Dataset:
☆ ☆ ☆ ☆

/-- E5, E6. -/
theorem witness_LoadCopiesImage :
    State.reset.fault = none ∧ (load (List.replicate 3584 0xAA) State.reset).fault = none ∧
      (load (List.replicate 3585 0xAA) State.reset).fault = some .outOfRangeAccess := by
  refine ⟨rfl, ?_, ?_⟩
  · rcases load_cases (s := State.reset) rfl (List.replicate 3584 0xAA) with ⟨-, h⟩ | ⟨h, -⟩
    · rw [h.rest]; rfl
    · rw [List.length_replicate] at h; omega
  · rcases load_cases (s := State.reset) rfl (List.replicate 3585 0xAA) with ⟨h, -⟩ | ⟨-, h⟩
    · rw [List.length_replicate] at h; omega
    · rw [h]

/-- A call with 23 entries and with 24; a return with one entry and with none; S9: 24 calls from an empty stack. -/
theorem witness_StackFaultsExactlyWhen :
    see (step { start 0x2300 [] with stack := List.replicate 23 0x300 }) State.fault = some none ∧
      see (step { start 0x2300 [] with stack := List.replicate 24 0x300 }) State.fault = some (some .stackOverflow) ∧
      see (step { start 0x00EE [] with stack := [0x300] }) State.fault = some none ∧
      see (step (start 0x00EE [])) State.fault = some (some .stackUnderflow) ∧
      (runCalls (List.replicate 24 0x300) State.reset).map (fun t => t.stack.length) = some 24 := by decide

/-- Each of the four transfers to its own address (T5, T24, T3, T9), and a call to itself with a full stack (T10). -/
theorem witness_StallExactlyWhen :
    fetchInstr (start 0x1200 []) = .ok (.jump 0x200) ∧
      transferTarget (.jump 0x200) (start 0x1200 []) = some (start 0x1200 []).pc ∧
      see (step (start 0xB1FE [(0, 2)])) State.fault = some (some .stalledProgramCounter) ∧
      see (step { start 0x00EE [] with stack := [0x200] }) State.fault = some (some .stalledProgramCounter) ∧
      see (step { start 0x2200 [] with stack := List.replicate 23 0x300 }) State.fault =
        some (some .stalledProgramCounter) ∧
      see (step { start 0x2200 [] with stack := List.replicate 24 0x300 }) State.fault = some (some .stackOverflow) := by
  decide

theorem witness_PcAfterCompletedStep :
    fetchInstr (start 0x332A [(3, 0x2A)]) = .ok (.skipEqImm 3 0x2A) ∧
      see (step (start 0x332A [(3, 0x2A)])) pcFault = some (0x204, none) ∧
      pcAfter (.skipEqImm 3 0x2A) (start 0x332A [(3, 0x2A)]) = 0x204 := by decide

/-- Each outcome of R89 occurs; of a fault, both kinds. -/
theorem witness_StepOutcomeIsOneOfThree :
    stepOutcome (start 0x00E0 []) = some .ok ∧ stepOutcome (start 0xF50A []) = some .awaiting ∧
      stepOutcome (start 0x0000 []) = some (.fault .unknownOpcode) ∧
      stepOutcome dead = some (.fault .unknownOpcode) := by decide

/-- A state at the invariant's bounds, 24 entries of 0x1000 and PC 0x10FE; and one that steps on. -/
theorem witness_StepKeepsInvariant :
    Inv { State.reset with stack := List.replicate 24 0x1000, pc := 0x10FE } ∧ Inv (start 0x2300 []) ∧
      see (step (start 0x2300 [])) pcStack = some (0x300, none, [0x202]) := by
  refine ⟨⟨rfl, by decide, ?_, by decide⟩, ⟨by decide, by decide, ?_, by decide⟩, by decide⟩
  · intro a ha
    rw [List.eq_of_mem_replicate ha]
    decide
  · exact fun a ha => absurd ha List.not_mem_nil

☆ ☆ ☆ ☆

About this task:
Please output only the lines from the first line of the entries through the line with "both kinds. -/", both included, exactly as written.

Exercise solution:
/-- E5, E6. -/
theorem witness_LoadCopiesImage :
    State.reset.fault = none ∧ (load (List.replicate 3584 0xAA) State.reset).fault = none ∧
      (load (List.replicate 3585 0xAA) State.reset).fault = some .outOfRangeAccess := by
  refine ⟨rfl, ?_, ?_⟩
  · rcases load_cases (s := State.reset) rfl (List.replicate 3584 0xAA) with ⟨-, h⟩ | ⟨h, -⟩
    · rw [h.rest]; rfl
    · rw [List.length_replicate] at h; omega
  · rcases load_cases (s := State.reset) rfl (List.replicate 3585 0xAA) with ⟨h, -⟩ | ⟨-, h⟩
    · rw [List.length_replicate] at h; omega
    · rw [h]

/-- A call with 23 entries and with 24; a return with one entry and with none; S9: 24 calls from an empty stack. -/
theorem witness_StackFaultsExactlyWhen :
    see (step { start 0x2300 [] with stack := List.replicate 23 0x300 }) State.fault = some none ∧
      see (step { start 0x2300 [] with stack := List.replicate 24 0x300 }) State.fault = some (some .stackOverflow) ∧
      see (step { start 0x00EE [] with stack := [0x300] }) State.fault = some none ∧
      see (step (start 0x00EE [])) State.fault = some (some .stackUnderflow) ∧
      (runCalls (List.replicate 24 0x300) State.reset).map (fun t => t.stack.length) = some 24 := by decide

/-- Each of the four transfers to its own address (T5, T24, T3, T9), and a call to itself with a full stack (T10). -/
theorem witness_StallExactlyWhen :
    fetchInstr (start 0x1200 []) = .ok (.jump 0x200) ∧
      transferTarget (.jump 0x200) (start 0x1200 []) = some (start 0x1200 []).pc ∧
      see (step (start 0xB1FE [(0, 2)])) State.fault = some (some .stalledProgramCounter) ∧
      see (step { start 0x00EE [] with stack := [0x200] }) State.fault = some (some .stalledProgramCounter) ∧
      see (step { start 0x2200 [] with stack := List.replicate 23 0x300 }) State.fault =
        some (some .stalledProgramCounter) ∧
      see (step { start 0x2200 [] with stack := List.replicate 24 0x300 }) State.fault = some (some .stackOverflow) := by
  decide

theorem witness_PcAfterCompletedStep :
    fetchInstr (start 0x332A [(3, 0x2A)]) = .ok (.skipEqImm 3 0x2A) ∧
      see (step (start 0x332A [(3, 0x2A)])) pcFault = some (0x204, none) ∧
      pcAfter (.skipEqImm 3 0x2A) (start 0x332A [(3, 0x2A)]) = 0x204 := by decide

/-- Each outcome of R89 occurs; of a fault, both kinds. -/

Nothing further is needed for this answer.